| Exercise goal |
From the data below, retype exactly the lines starting with the one that contains "['L', 'D', 'A', ' ', '3', '0', '0']]" and ending with the one that contains "theorem test_assemble_two_spaces : assembleLine?", both included.

(Supplied material begins)

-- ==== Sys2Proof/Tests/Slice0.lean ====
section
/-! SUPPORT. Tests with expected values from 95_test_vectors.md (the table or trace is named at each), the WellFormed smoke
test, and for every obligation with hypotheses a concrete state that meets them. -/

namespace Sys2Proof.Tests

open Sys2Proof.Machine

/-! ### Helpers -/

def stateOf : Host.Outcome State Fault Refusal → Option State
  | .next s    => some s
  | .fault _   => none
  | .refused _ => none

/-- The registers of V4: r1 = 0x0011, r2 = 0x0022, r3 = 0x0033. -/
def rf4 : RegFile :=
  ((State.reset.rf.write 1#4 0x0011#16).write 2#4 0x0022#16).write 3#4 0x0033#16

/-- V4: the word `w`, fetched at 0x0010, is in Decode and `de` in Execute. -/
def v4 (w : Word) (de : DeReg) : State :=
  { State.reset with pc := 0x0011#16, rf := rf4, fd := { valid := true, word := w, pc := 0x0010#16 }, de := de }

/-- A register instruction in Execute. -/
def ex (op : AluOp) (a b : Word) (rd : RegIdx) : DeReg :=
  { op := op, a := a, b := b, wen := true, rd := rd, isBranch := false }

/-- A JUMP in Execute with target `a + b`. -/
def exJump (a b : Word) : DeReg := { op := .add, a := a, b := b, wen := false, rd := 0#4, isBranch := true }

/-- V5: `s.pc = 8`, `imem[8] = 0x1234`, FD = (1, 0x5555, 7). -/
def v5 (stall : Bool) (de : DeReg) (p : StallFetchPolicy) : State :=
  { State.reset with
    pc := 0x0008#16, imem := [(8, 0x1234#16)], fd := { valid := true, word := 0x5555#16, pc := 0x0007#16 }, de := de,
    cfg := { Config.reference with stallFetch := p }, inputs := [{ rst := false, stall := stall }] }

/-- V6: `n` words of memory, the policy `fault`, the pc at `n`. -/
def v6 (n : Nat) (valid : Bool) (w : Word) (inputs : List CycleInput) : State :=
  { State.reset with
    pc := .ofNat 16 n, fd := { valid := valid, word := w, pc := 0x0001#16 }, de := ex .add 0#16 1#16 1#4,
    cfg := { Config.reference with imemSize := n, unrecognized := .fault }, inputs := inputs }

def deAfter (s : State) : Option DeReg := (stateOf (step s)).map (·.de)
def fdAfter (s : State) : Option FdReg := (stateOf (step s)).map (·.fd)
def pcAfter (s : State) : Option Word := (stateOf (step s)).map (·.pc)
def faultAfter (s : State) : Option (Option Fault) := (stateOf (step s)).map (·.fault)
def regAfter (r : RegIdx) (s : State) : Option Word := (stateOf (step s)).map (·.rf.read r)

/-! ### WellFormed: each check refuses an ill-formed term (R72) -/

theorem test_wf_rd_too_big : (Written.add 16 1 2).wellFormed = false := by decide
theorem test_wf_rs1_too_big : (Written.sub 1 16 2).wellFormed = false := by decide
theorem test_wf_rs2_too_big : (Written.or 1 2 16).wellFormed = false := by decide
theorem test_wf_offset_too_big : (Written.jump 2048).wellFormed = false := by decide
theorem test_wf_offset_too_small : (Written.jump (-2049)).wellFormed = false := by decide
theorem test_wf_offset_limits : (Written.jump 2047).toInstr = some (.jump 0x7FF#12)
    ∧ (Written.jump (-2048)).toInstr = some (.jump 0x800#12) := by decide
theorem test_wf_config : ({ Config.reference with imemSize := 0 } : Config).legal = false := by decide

(Supplied material ends)
(Supplied material begins)

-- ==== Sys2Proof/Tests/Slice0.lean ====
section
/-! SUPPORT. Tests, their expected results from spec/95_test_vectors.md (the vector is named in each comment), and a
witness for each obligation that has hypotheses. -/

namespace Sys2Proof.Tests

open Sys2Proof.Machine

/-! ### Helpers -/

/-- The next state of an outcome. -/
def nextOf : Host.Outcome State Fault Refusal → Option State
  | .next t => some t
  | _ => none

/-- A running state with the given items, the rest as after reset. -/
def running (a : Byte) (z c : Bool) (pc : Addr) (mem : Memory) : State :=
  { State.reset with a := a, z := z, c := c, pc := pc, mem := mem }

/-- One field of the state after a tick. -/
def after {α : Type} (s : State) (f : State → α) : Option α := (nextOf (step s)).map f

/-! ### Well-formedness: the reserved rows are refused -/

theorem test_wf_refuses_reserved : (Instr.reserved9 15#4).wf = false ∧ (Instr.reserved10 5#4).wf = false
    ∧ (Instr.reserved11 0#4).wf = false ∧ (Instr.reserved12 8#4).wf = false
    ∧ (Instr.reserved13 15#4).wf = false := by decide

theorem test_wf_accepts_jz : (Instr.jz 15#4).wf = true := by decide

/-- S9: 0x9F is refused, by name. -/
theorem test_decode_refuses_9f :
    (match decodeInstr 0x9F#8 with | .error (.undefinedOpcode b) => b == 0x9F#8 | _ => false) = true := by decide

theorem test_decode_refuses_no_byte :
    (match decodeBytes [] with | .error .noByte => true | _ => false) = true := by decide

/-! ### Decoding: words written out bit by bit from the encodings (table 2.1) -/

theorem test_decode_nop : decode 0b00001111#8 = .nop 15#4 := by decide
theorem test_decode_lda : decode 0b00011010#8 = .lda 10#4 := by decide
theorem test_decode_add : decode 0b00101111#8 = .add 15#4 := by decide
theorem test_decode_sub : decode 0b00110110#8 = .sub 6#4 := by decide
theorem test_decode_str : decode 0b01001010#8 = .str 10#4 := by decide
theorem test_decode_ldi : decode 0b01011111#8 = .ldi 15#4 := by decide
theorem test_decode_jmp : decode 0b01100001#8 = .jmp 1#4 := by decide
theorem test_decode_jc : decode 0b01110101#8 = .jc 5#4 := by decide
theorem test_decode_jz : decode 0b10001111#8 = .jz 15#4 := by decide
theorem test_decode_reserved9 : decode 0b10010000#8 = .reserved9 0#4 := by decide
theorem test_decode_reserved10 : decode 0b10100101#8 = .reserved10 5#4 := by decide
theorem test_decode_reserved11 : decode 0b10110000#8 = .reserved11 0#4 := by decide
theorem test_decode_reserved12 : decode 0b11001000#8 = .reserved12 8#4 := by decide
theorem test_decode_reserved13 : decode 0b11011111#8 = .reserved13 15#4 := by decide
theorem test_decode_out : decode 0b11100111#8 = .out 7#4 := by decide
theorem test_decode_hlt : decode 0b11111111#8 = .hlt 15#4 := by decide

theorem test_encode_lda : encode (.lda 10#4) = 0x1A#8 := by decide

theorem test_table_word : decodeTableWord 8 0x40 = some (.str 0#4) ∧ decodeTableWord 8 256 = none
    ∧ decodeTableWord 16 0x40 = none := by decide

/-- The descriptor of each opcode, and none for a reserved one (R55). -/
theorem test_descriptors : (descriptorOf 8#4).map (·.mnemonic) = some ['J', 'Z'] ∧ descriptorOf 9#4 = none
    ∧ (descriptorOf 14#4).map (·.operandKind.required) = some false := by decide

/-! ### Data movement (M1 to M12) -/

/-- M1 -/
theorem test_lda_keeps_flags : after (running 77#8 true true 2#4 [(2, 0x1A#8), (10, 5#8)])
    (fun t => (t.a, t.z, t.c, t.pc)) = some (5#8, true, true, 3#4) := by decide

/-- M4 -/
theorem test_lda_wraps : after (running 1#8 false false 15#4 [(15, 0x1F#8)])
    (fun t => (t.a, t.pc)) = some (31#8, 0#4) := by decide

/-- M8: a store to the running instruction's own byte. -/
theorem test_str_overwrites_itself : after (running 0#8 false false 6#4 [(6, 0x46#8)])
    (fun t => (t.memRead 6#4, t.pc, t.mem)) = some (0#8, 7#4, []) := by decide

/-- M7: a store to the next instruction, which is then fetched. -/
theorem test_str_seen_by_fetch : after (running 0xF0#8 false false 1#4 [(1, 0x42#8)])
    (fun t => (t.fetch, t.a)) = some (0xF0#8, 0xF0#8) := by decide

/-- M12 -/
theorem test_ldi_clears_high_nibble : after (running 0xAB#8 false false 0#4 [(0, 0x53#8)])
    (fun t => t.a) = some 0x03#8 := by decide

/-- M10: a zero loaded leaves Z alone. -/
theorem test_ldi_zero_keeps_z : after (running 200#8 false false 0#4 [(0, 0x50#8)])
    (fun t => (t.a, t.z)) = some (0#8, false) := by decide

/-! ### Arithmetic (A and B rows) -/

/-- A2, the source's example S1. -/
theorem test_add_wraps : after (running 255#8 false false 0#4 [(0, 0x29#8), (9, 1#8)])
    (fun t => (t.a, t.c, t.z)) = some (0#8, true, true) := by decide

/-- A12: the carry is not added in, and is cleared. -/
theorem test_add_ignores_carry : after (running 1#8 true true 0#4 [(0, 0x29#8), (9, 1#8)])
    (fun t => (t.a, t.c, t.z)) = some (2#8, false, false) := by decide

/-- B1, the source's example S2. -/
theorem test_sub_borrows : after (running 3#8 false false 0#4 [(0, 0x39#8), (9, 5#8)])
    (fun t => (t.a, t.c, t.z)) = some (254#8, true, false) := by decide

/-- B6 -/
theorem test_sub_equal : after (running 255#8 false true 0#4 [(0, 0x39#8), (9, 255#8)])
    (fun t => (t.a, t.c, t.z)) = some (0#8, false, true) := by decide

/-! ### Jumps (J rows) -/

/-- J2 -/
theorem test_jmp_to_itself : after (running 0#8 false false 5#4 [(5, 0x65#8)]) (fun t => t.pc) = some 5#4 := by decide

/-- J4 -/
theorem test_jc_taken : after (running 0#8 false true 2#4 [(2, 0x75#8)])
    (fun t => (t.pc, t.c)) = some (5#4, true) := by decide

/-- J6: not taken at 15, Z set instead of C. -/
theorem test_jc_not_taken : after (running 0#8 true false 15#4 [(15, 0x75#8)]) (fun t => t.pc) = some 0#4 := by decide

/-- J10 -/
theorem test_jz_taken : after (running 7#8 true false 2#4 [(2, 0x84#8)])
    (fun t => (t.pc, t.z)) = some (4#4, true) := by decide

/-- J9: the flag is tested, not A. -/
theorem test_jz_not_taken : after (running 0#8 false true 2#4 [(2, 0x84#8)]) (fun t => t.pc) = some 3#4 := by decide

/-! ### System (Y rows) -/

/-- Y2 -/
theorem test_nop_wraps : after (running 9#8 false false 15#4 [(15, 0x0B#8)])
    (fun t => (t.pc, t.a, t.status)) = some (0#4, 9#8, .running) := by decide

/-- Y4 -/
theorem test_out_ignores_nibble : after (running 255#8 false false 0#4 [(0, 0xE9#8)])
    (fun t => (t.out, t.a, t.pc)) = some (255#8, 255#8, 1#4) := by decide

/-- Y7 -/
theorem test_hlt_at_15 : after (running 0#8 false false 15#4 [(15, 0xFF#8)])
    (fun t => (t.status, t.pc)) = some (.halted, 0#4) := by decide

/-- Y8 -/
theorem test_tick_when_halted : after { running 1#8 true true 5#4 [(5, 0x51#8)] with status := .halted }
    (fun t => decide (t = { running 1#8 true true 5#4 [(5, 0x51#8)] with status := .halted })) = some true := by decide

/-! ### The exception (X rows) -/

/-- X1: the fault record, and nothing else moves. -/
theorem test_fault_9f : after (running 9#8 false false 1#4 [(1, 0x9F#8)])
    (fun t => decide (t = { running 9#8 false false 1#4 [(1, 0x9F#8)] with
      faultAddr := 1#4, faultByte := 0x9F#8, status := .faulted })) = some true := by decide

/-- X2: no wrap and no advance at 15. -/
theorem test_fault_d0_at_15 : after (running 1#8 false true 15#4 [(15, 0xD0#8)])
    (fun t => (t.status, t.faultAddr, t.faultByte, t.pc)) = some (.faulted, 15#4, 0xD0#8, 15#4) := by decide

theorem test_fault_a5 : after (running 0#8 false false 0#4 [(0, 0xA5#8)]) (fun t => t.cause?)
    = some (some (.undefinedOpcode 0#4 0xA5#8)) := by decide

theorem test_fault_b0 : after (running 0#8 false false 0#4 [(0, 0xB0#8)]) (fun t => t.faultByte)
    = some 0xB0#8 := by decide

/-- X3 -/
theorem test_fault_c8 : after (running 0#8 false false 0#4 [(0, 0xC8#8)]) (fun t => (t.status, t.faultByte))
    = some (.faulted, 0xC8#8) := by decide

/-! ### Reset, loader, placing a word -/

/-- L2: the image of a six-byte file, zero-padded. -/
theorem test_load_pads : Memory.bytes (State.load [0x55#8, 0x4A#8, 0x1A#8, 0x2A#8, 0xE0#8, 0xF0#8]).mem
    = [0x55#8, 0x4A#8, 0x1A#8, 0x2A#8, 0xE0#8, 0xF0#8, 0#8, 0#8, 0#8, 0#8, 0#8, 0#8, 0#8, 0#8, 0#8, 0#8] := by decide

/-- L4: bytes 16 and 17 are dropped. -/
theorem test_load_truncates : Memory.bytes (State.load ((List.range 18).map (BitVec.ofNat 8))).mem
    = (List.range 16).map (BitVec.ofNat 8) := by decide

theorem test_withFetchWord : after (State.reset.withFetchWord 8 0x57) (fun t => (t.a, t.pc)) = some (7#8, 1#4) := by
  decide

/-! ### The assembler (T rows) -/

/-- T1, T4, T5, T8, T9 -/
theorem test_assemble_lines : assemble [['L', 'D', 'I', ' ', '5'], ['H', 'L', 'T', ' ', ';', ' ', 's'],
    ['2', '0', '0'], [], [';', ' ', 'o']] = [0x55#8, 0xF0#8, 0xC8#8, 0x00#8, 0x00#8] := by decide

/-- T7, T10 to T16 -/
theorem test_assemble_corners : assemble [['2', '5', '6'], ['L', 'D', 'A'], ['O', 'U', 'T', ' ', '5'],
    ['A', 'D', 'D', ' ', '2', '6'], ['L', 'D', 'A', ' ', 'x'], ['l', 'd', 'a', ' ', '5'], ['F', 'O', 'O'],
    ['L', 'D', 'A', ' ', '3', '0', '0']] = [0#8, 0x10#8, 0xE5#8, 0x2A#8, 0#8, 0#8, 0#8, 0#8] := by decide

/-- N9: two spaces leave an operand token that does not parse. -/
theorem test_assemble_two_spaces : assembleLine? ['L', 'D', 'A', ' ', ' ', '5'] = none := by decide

(Supplied material ends)

| Solved problem |
    ['L', 'D', 'A', ' ', '3', '0', '0']] = [0#8, 0x10#8, 0xE5#8, 0x2A#8, 0#8, 0#8, 0#8, 0#8] := by decide

/-- N9: two spaces leave an operand token that does not parse. -/
theorem test_assemble_two_spaces : assembleLine? ['L', 'D', 'A', ' ', ' ', '5'] = none := by decide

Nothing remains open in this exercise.